/-- Settles O18: the NEU only adds flags; the others are looked at one by one. -/
theorem flagAndControlWordWriters : Obligations.FlagAndControlWordWriters := by
  intro i s t h hfinit hload
  by_cases hx : executorOf i = .neu
  · obtain ⟨h1, h2⟩ := exec_neu_flags hx h
    exact ⟨fun _ => h1, fun _ _ _ => h2⟩
  · have same (he : t.sw.ex = s.sw.ex) : ∃ raised, t.sw.ex = s.sw.ex.union raised :=
      ⟨.none, he.trans (ExcSet.union_none _).symm⟩
    cases i with
    | finit => exact absurd rfl hfinit
    | fdisi =>
      obtain rfl := Host.Outcome.next.inj h
      exact ⟨fun _ => same (by rw [State.setIem_eq]; rfl), fun hc => absurd rfl hc⟩
    | feni =>
      obtain rfl := Host.Outcome.next.inj h
      exact ⟨fun _ => same (by rw [State.setIem_eq]; rfl), fun _ hc => absurd rfl hc⟩
    | fclex => obtain rfl := Host.Outcome.next.inj h; exact ⟨fun hc => absurd rfl hc, fun _ _ _ => rfl⟩
    | fldcw m =>
      obtain ⟨-, rfl⟩ := exec_fldcw_next _ _ _ h
      exact ⟨fun _ => same rfl, fun _ _ hc => absurd rfl (hc m).1⟩
    | fstcw m => obtain ⟨-, -, rfl⟩ := exec_fstcw_next _ _ _ h; exact ⟨fun _ => same rfl, fun _ _ _ => rfl⟩
    | fstsw m => obtain ⟨-, -, rfl⟩ := exec_fstsw_next _ _ _ h; exact ⟨fun _ => same rfl, fun _ _ _ => rfl⟩
    | fstenv m =>
      obtain ⟨-, -, rfl⟩ := exec_fstenv_next _ _ _ h
      exact ⟨fun _ => same rfl, fun _ _ hc => absurd rfl (hc m).2⟩
    | fldenv m => exact absurd rfl (hload m).2.1
    | fsave m => exact absurd rfl (hload m).1
    | frstor m => exact absurd rfl (hload m).2.2
    | fwait => obtain ⟨-, rfl⟩ := exec_fwait_next h; exact ⟨fun _ => same rfl, fun _ _ _ => rfl⟩
    | reservedM a b m | reservedR a b k =>
      obtain rfl := Host.Outcome.next.inj h; exact ⟨fun _ => same rfl, fun _ _ _ => rfl⟩
    | _ => exact absurd rfl hx

/-- Settles O21: none of these writes the four bits. -/
theorem conditionCodeKeptByControl : Obligations.ConditionCodeKeptByControl := by
  intro i s t h hi
  simp only [List.mem_cons, List.not_mem_nil, or_false] at hi
  rcases hi with (rfl | rfl | rfl | rfl | rfl | rfl | rfl) | ⟨k, rfl⟩ | ⟨m, rfl | rfl | rfl | rfl⟩
  case inr.inr.inl => obtain ⟨-, rfl⟩ := exec_fldcw_next _ _ _ h; rfl
  case inr.inr.inr.inl => obtain ⟨-, -, rfl⟩ := exec_fstcw_next _ _ _ h; rfl
  case inr.inr.inr.inr.inl => obtain ⟨-, -, rfl⟩ := exec_fstsw_next _ _ _ h; rfl
  case inr.inr.inr.inr.inr => obtain ⟨-, -, rfl⟩ := exec_fstenv_next _ _ _ h; rfl
  case inl.inr.inr.inr.inl | inl.inr.inr.inr.inr.inl =>
    obtain rfl := Host.Outcome.next.inj h; rw [State.setIem_eq]; rfl
  case inl.inr.inr.inr.inr.inr.inr => obtain ⟨-, rfl⟩ := exec_fwait_next h; rfl
  all_goals obtain rfl := Host.Outcome.next.inj h; rfl

end Sys2Proof.Machine
end

section
/-! SUPPORT. The status, control and tag words bit by bit (spec/10_state.md R30, R39, R44): what a word holds of the
state, and that reading it back gives the state again. -/

namespace Sys2Proof.Machine


theorem ExcSet.ofBits_toBits (x : ExcSet) : ExcSet.ofBits x.toBits = x := by
  obtain ⟨i, d, z, o, u, p⟩ := x
  revert i d z o u p; decide
theorem ExcSet.toBits_ofBits (b : BitVec 6) : (ExcSet.ofBits b).toBits = b := by
  revert b; decide

/-- The sixteen bits of the control word (10_state.md R39). -/
theorem Control.getLsbD_toBits (c : Control) (i : Nat) (h : i < 16) : c.toBits.getLsbD i =
    if i < 6 then c.masks.toBits.getLsbD i else if i < 7 then c.rsv.getLsbD 0 else if i < 8 then c.iem
    else if i < 10 then c.pc.getLsbD (i - 8) else if i < 12 then c.rc.getLsbD (i - 10) else if i < 13 then c.ic
    else c.rsv.getLsbD (i - 12) := by
  unfold Control.toBits
  change BitVec.getLsbD (w := 3 + 1 + 2 + 2 + 1 + 1 + 6) _ i = _
  simp only [BitVec.getLsbD_append, BitVec.getLsbD_extractLsb', BitVec.getLsbD_ofBool]
  interval_cases i <;> simp

/-- The sixteen bits of the status word (R30). -/
theorem Status.getLsbD_toBits (w : Status) (bit6 : Bool) (i : Nat) (h : i < 16) : (w.toBits bit6).getLsbD i =
    if i < 6 then w.ex.toBits.getLsbD i else if i < 7 then bit6 else if i < 8 then w.ir
    else if i < 9 then w.c0 else if i < 10 then w.c1 else if i < 11 then w.c2
    else if i < 14 then w.top.getLsbD (i - 11) else if i < 15 then w.c3 else w.busy := by
  unfold Status.toBits
  change BitVec.getLsbD (w := 1 + 1 + 3 + 1 + 1 + 1 + 1 + 1 + 6) _ i = _
  simp only [BitVec.getLsbD_append, BitVec.getLsbD_ofBool]
  interval_cases i <;> simp

theorem Control.rsv_ofBits (b : Word) (i : Nat) : (Control.ofBits b).rsv.getLsbD i =
    if i < 1 then (b.extractLsb' 6 1).getLsbD i else (b.extractLsb' 13 3).getLsbD (i - 1) :=
  BitVec.getLsbD_append

theorem Control.toBits_ofBits (b : Word) : (Control.ofBits b).toBits = b := by
  refine BitVec.eq_of_getLsbD_eq fun i hi => ?_
  rw [Control.getLsbD_toBits _ i hi]
  simp only [Control.rsv_ofBits]
  simp only [Control.ofBits, ExcSet.toBits_ofBits, BitVec.getLsbD_extractLsb']
  interval_cases i <;> simp

theorem Control.ofBits_toBits (c : Control) : Control.ofBits c.toBits = c := by
  have hm : c.toBits.extractLsb' 0 6 = c.masks.toBits := BitVec.extractLsb'_append_eq_right
  have hr : (Control.ofBits c.toBits).rsv = c.rsv := by
    refine BitVec.eq_of_getLsbD_eq fun i hi => ?_
    rw [Control.rsv_ofBits]
    interval_cases i <;> simp [BitVec.getLsbD_extractLsb', Control.getLsbD_toBits, -BitVec.getLsbD_eq_getElem]
  have hrc : c.toBits.extractLsb' 10 2 = c.rc := by
    refine BitVec.eq_of_getLsbD_eq fun i hi => ?_
    rw [BitVec.getLsbD_extractLsb', Control.getLsbD_toBits _ _ (by omega)]
    interval_cases i <;> simp
  have hpc : c.toBits.extractLsb' 8 2 = c.pc := by
    refine BitVec.eq_of_getLsbD_eq fun i hi => ?_
    rw [BitVec.getLsbD_extractLsb', Control.getLsbD_toBits _ _ (by omega)]
    interval_cases i <;> simp
  refine Eq.trans ?_ (show (⟨c.ic, c.rc, c.pc, c.iem, c.masks, c.rsv⟩ : Control) = c from rfl)
  rw [← hr]
  simp only [Control.ofBits, hm, hrc, hpc, ExcSet.ofBits_toBits, Control.getLsbD_toBits _ 12 (by decide), Control.getLsbD_toBits _ 7 (by decide)]
  rfl

theorem Status.ofBits_toBits (w : Status) (bit6 : Bool) : Status.ofBits (w.toBits bit6) = w := by
  have hm : (w.toBits bit6).extractLsb' 0 6 = w.ex.toBits := BitVec.extractLsb'_append_eq_right
  have ht : (w.toBits bit6).extractLsb' 11 3 = w.top := by
    refine BitVec.eq_of_getLsbD_eq fun i hi => ?_
    rw [BitVec.getLsbD_extractLsb', Status.getLsbD_toBits _ _ _ (by omega)]
    interval_cases i <;> simp
  have hb (i : Nat) (h : i < 16) := Status.getLsbD_toBits w bit6 i h
  simp only [Status.ofBits, hm, ht, ExcSet.ofBits_toBits, hb 15 (by decide), hb 14 (by decide), hb 10 (by decide),
    hb 9 (by decide), hb 8 (by decide), hb 7 (by decide)]
  rfl

theorem Tag.ofBits_toBits (t : Tag) : Tag.ofBits t.toBits = t := by cases t <;> rfl
theorem Tag.toBits_ofBits (b : BitVec 2) : (Tag.ofBits b).toBits = b := by revert b; decide

theorem tagWord_field (t : Vector Tag 8) (k : Fin 8) : (tagWord t).extractLsb' (2 * k) 2 = t[k].toBits := by
  refine BitVec.eq_of_getLsbD_eq fun i hi => ?_
  unfold tagWord
  rw [BitVec.getLsbD_extractLsb']
  change (_ && BitVec.getLsbD (w := 2 + 2 + 2 + 2 + 2 + 2 + 2 + 2) _ _) = _
  simp only [BitVec.getLsbD_append]
  fin_cases k <;> interval_cases i <;> simp

/-- Bit 7 of the control word is the interrupt enable mask: it is set and cleared alone (R421, R422). -/
theorem Control.toBits_setIem (c : Control) :
    ({ c with iem := true } : Control).toBits = c.toBits ||| 0x0080#16 ∧
      ({ c with iem := false } : Control).toBits = c.toBits &&& 0xFF7F#16 := by
  constructor
  all_goals
    refine BitVec.eq_of_getLsbD_eq fun i hi => ?_
    simp only [BitVec.getLsbD_or, BitVec.getLsbD_and, Control.getLsbD_toBits _ i hi]
    interval_cases i <;> simp

theorem tagsOfWord_get (w : Word) (p : Fin 8) : (tagsOfWord w).get p = Tag.ofBits (w.extractLsb' (2 * p) 2) := by
  fin_cases p <;> rfl

theorem tagsOfWord_tagWord (t : Vector Tag 8) : tagsOfWord (tagWord t) = t := by
  refine Vector.ext fun i hi => ?_
  have h := tagsOfWord_get (tagWord t) ⟨i, hi⟩
  rw [tagWord_field, Tag.ofBits_toBits] at h
  exact h

/-- What a loaded control word says, but for its reserved bits (R39, R47). -/
theorem Control.load_fields (kept : ReservedBits) (b : Word) (free : BitVec 4) :
    (Control.load kept b free).ic = b.getLsbD 12 ∧ (Control.load kept b free).rc = b.extractLsb' 10 2 ∧
    (Control.load kept b free).pc = b.extractLsb' 8 2 ∧ (Control.load kept b free).iem = b.getLsbD 7 ∧
    (Control.load kept b free).masks.toBits = b.extractLsb' 0 6 ∧
    (kept = .stored → (Control.load kept b free).toBits = b) := by
  rw [Control.load_eq]
  refine ⟨rfl, rfl, rfl, rfl, ExcSet.toBits_ofBits _, fun h => ?_⟩
  subst h
  exact Control.toBits_ofBits b

end Sys2Proof.Machine
end

section
/-! SUPPORT. The instructions of the control unit: initialization, the interrupt enable mask, the words and images
in memory (spec/46_processor_control.md). -/

namespace Sys2Proof.Machine

/-! ### The exception pointers -/

theorem Recorded.of_eq {s t u : State} {ea : Option Addr} (h : Recorded s u ea) (h1 : t.iptr = u.iptr)
    (h2 : t.opc = u.opc) (h3 : t.dptr = u.dptr) : Recorded s t ea :=
  ⟨h1.trans h.instruction, h2.trans h.opcode, h3.trans h.operand⟩

theorem Recorded.begin_operand (s : State) (m : MemOp) :
    Recorded s (s.begin (some (s.ea m).toNat)) (some (s.ea m)) := Recorded.begin s (some (s.ea m))

theorem Recorded.setIem (s : State) (b : Bool) : Recorded s ((s.begin none).setIem b) none := by
  unfold State.setIem
  split <;> exact (Recorded.begin s none).of_eq rfl rfl rfl
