-- ==== Sys2Proof/Machine/Step.lean ====
section
/-! DEFINITION. One step of the engine (R102). -/

namespace Sys2Proof.Machine

/-- `step()` (R102): one instruction while `status` is Running; no move otherwise (R254, I12). The Boolean the spec
returns is `status = Running` in the next state. -/
def step (s : State) : Host.Outcome State Fault Refusal :=
  match s.status with
  | .halted => .fault .stuckHalted
  | .faulted _ => .fault .stuckFaulted
  | .running =>
    match s.fetch with
    | .run i t => exec i t
    | .done t => .next t

/-- The state with an instruction's table word where `step` fetches next (log 10). -/
def State.withFetchWord (s : State) (nbits w : Nat) : State := s.placeWord nbits w

end Sys2Proof.Machine
end

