-- ==== Sys2Proof/Laws/Effect.lean ====
section
/-! SUPPORT. Everything an instruction can do to the state, said once: the inversion lemma of `exec`, and of the fetch
before it. Invariants and frames follow by cases on `Effect`. -/

namespace Sys2Proof.Machine

/-- What an instruction may leave of the state it ran in. -/
inductive Effect (i : Instr) (s : State) : State → Prop where
  /-- Nothing changes. -/
  | none (hi : i ≠ .stop) : Effect i s s
  /-- A fault is taken. -/
  | fault (c : FaultCause) : Effect i s (s.raise c)
  /-- The destination register is written. -/
  | reg (d : Byte) (v : Value) (h : d.toNat < 16) (hd : i.destination = some d) : Effect i s (s.setReg d.toNat v h)
  /-- The pc is set: a jump, or a write through the PC sentinel. -/
  | pc (v : Word) (hi : i.destination = some pcIndex ∨ i.isJump = true) : Effect i s (s.setPc v)
  /-- Bytes are printed. -/
  | emit (bs : List Byte) (hi : (∃ r, i = .printInt r) ∨ ∃ r, i = .printStr r) : Effect i s (s.emit bs)
  /-- A segment is appended. -/
  | heap (r : Byte) (n : Word) (hi : i = .heap r) (hr : s.ReadsInt r n)
      (hc : heapTotal s.segments + n.toNat ≤ Config.heapCapacity.toNat) (hb : s.cursor.toNat + n.toNat ≤ 2 ^ 64 - 1) :
      Effect i s { s with segments := s.segments ++ [⟨s.cursor, n, []⟩], cursor := s.cursor + n }
  /-- STOP. -/
  | halt (hi : i = .stop) : Effect i s s.halt
  /-- A draw is taken and written to a register. -/
  | drawReg (d : Byte) (v : Value) (h : d.toNat < 16) (hi : i = .random d) : Effect i s (s.drawn.setReg d.toNat v h)
  /-- A draw is taken and written to the pc. -/
  | drawPc (v : Word) (hi : i = .random pcIndex) : Effect i s (s.drawn.setPc v)
  /-- A draw is taken and the write faults. -/
  | drawFault (d : Byte) (c : FaultCause) (hi : i = .random d) : Effect i s (s.drawn.raise c)

/-- A handler that ends in an integer write. -/
theorem Effect.of_putInt {i : Instr} {s t : State} {d : Byte} {v : Word} (hd : i.destination = some d)
    (h : s.complete (s.putInt d v) = .next t) : Effect i s t := by
  rcases s.putInt_cases d v with ⟨hr, he⟩ | ⟨rfl, he⟩ | ⟨-, -, he⟩ <;> rw [he] at h <;> cases h
  · exact .reg d _ hr hd
  · exact .pc v (.inl hd)
  · exact .fault _

/-- A handler that ends in a string write. -/
theorem Effect.of_putStr {i : Instr} {s t : State} {d : Byte} {bs : List Byte} (hd : i.destination = some d)
    (h : s.complete (s.putStr d bs) = .next t) : Effect i s t := by
  rcases s.putStr_cases d bs with ⟨hr, he⟩ | ⟨rfl, he⟩ | ⟨-, -, he⟩ <;> rw [he] at h <;> cases h
  · exact .reg d _ hr hd
  · exact .fault _
  · exact .fault _

/-- A handler that reads first: the read faults, or the rest has the effect. -/
theorem Effect.of_bind {i : Instr} {s t : State} {α : Type} {x : Except FaultCause α}
    {f : α → Except FaultCause State} (h : s.complete (x >>= f) = .next t)
    (hf : ∀ a, x = .ok a → s.complete (f a) = .next t → Effect i s t) : Effect i s t := by
  cases x with
  | error c => cases h; exact .fault c
  | ok a => exact hf a rfl h

/-- One source in place (R132, R133). -/
theorem Effect.of_arith1 {i : Instr} {s t : State} {r : Byte} {f : Word → Word} (hd : i.destination = some r)
    (h : s.complete (s.arith1 r f) = .next t) : Effect i s t :=
  .of_bind h fun _ _ h => .of_putInt hd h

/-- Two sources and a destination (R134 to R138). -/
theorem Effect.of_arith2 {i : Instr} {s t : State} {d a b : Byte} {f : Word → Word → Except FaultCause Word}
    (hd : i.destination = some d) (h : s.complete (s.arith2 d a b f) = .next t) : Effect i s t :=
  .of_bind h fun _ _ h => .of_bind h fun _ _ h => .of_bind h fun _ _ h => .of_putInt hd h

/-- A conditional jump (R177 to R181). -/
theorem Effect.of_condJump {i : Instr} {s t : State} {c a b : Byte} {target : Except FaultCause Word}
    (hj : i.isJump = true) (hs : i ≠ .stop) (h : s.complete (s.condJump c a b target) = .next t) : Effect i s t :=
  .of_bind h fun _ _ h => .of_bind h fun _ _ h => .of_bind h fun _ _ h => .of_bind h fun v _ h =>
    .of_bind h fun taken _ h => by
      cases taken <;> cases h
      · exact .none hs
      · exact .pc v (.inr hj)

/-- The inversion lemma of `exec`. -/
theorem exec_effect {i : Instr} {s t : State} (h : exec i s = .next t) : Effect i s t := by
  cases i with
  | nop => cases h; exact .none (by simp)
  | stop => cases h; exact .halt rfl
  | loadInt | storeInt | storeInt8 | storeInt16 | storeInt32 | storeInt64 => cases h; exact .fault _
  | loadInt8 d v | loadInt16 d v | loadInt32 d v | loadInt64 d v => exact .of_putInt rfl h
  | loadIntMem d a n =>
    exact .of_bind h fun _ _ h => .of_bind h fun _ _ h => .of_bind h fun _ _ h => .of_putInt rfl h
  | loadStr d bs | storeStr d bs => exact .of_putStr rfl h
  | incInt r | decInt r => exact .of_arith1 rfl h
  | addInt d a b | subInt d a b | mulInt d a b | divInt d a b | modInt d a b => exact .of_arith2 rfl h
  | printInt r => exact .of_bind h fun _ _ h => by cases h; exact .emit _ (.inl ⟨r, rfl⟩)
  | printStr r => exact .of_bind h fun _ _ h => by cases h; exact .emit _ (.inr ⟨r, rfl⟩)
  | random d =>
    simp only [exec, execRandom] at h
    rcases s.drawn.putInt_cases d (Config.draw s.drawCount) with ⟨hr, he⟩ | ⟨rfl, he⟩ | ⟨-, -, he⟩ <;>
      rw [he] at h <;> cases h
    · exact .drawReg d _ hr rfl
    · exact .drawPc _ rfl
    · exact .drawFault d _ rfl
  | jmp8 v | jmp16 v | jmp32 v | jmp64 v => cases h; exact .pc _ (.inr rfl)
  | jmpInt r => exact .of_bind h fun _ _ h => by cases h; exact .pc _ (.inr rfl)
  | jmpLe8 c a b v | jmpLe16 c a b v | jmpLe32 c a b v | jmpLe64 c a b v | jmpLeInt c a b v =>
    exact .of_condJump rfl (by simp) h
  | mov d r =>
    refine .of_bind h fun v _ h => ?_
    rcases s.putAny_cases d v with ⟨hr, he⟩ | ⟨-, he⟩ | ⟨-, -, he⟩ <;> rw [he] at h <;> cases h
    · exact .reg d v hr rfl
    · exact .fault _
    · exact .fault _
  | heap r =>
    refine .of_bind h fun n hn h => ?_
    rcases s.allocateWith_cases Config.heapCapacity n with ⟨hc, hb, he⟩ | ⟨-, he⟩ <;>
      simp only [State.allocate, he] at h <;> cases h
    · exact .heap r n rfl (State.getInt_ok_iff.1 hn) hc hb
    · exact .fault _
  | info d k => exact .of_bind h fun _ _ h => .of_putInt rfl h

/-- A fetch that reaches a handler: the stream decodes to the instruction, and the state counts it (R99, R102). -/
theorem State.fetch_run {s u : State} {i : Instr} (h : s.fetch = .run i u) :
    ∃ op t rest, s.fetch8 = .ok (op, t) ∧ decode s.stream = .instr i rest ∧
      u = (s.countOpcode op).setPc (s.pc + BitVec.ofNat 64 i.length) := by
  unfold State.fetch at h
  rcases s.fetch8_cases with ⟨-, he⟩ | ⟨_, -, -, he⟩ | ⟨_, -, -, he⟩ <;> rw [he] at h
  · cases h
  · cases h
  · cases hd : decode s.stream with
    | instr j rest =>
      simp only [hd] at h
      cases h
      exact ⟨_, _, rest, he, rfl, rfl⟩
    | unassigned b => simp only [hd] at h; cases h
    | truncated => simp only [hd] at h; cases h

/-- A fetch that ends the step takes a fault: at the opcode fetch, with nothing counted, or after it (R225). -/
theorem State.fetch_done {s u : State} (h : s.fetch = .done u) :
    (∃ c, s.fetch8 = .error c ∧ u = s.raise c) ∨
      ∃ op t c, s.fetch8 = .ok (op, t) ∧ u = ((s.setPc (s.pc + 1)).countOpcode op).raise c := by
  unfold State.fetch at h
  rcases s.fetch8_cases with ⟨-, he⟩ | ⟨_, -, -, he⟩ | ⟨_, -, -, he⟩ <;> rw [he] at h
  · cases h; exact .inl ⟨_, he, rfl⟩
  · cases h; exact .inl ⟨_, he, rfl⟩
  · cases hd : decode s.stream with
    | instr j rest => simp only [hd] at h; cases h
    | unassigned b => simp only [hd] at h; cases h; exact .inr ⟨_, _, _, he, rfl⟩
    | truncated => simp only [hd] at h; cases h; exact .inr ⟨_, _, _, he, rfl⟩

end Sys2Proof.Machine
end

=== Exercise goal ===
Count the lines of the listing that contain the word "unfold", and give only the number.

=== Task result ===
6